* Prompt: Output the line containing "let hb := v.hdrField f.hdrB 6" and all subsequent lines of the listing below, copied exactly, with no other lines.
═══ Data for this task
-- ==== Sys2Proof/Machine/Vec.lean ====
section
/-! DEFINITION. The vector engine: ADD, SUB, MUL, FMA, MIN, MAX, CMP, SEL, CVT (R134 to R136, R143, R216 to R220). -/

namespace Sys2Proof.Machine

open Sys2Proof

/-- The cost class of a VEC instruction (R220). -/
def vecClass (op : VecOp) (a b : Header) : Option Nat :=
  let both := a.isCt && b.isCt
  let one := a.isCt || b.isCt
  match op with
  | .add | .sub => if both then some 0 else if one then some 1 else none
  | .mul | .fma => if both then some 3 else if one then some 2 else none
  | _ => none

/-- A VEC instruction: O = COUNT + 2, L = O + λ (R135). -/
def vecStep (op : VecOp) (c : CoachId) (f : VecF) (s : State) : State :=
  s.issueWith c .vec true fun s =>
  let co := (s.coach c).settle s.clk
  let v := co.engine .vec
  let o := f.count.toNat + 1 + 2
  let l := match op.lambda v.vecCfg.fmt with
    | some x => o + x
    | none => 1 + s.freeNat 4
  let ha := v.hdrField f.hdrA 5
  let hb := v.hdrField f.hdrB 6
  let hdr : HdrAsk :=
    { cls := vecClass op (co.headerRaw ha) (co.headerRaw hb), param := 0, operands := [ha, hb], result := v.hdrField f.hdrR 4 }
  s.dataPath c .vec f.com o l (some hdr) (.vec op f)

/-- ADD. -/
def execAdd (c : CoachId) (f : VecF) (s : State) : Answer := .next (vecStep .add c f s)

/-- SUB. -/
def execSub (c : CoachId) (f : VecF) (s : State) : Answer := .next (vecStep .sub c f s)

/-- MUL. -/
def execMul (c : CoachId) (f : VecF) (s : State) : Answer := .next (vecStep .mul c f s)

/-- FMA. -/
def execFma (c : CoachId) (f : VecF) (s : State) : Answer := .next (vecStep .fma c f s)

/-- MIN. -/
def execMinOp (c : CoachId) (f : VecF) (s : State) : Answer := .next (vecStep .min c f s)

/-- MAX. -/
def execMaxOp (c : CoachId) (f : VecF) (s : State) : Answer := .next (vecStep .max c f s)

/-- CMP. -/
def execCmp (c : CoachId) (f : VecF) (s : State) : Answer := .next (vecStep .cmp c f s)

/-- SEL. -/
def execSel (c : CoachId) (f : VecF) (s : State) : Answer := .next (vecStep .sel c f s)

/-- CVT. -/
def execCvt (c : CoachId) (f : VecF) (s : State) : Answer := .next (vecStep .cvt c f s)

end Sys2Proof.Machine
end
══════
* Answer space:
  let hb := v.hdrField f.hdrB 6
  let hdr : HdrAsk :=
    { cls := vecClass op (co.headerRaw ha) (co.headerRaw hb), param := 0, operands := [ha, hb], result := v.hdrField f.hdrR 4 }
  s.dataPath c .vec f.com o l (some hdr) (.vec op f)

/-- ADD. -/
def execAdd (c : CoachId) (f : VecF) (s : State) : Answer := .next (vecStep .add c f s)

/-- SUB. -/
def execSub (c : CoachId) (f : VecF) (s : State) : Answer := .next (vecStep .sub c f s)

/-- MUL. -/
def execMul (c : CoachId) (f : VecF) (s : State) : Answer := .next (vecStep .mul c f s)

/-- FMA. -/
def execFma (c : CoachId) (f : VecF) (s : State) : Answer := .next (vecStep .fma c f s)

/-- MIN. -/
def execMinOp (c : CoachId) (f : VecF) (s : State) : Answer := .next (vecStep .min c f s)

/-- MAX. -/
def execMaxOp (c : CoachId) (f : VecF) (s : State) : Answer := .next (vecStep .max c f s)

/-- CMP. -/
def execCmp (c : CoachId) (f : VecF) (s : State) : Answer := .next (vecStep .cmp c f s)

/-- SEL. -/
def execSel (c : CoachId) (f : VecF) (s : State) : Answer := .next (vecStep .sel c f s)

/-- CVT. -/
def execCvt (c : CoachId) (f : VecF) (s : State) : Answer := .next (vecStep .cvt c f s)

end Sys2Proof.Machine
end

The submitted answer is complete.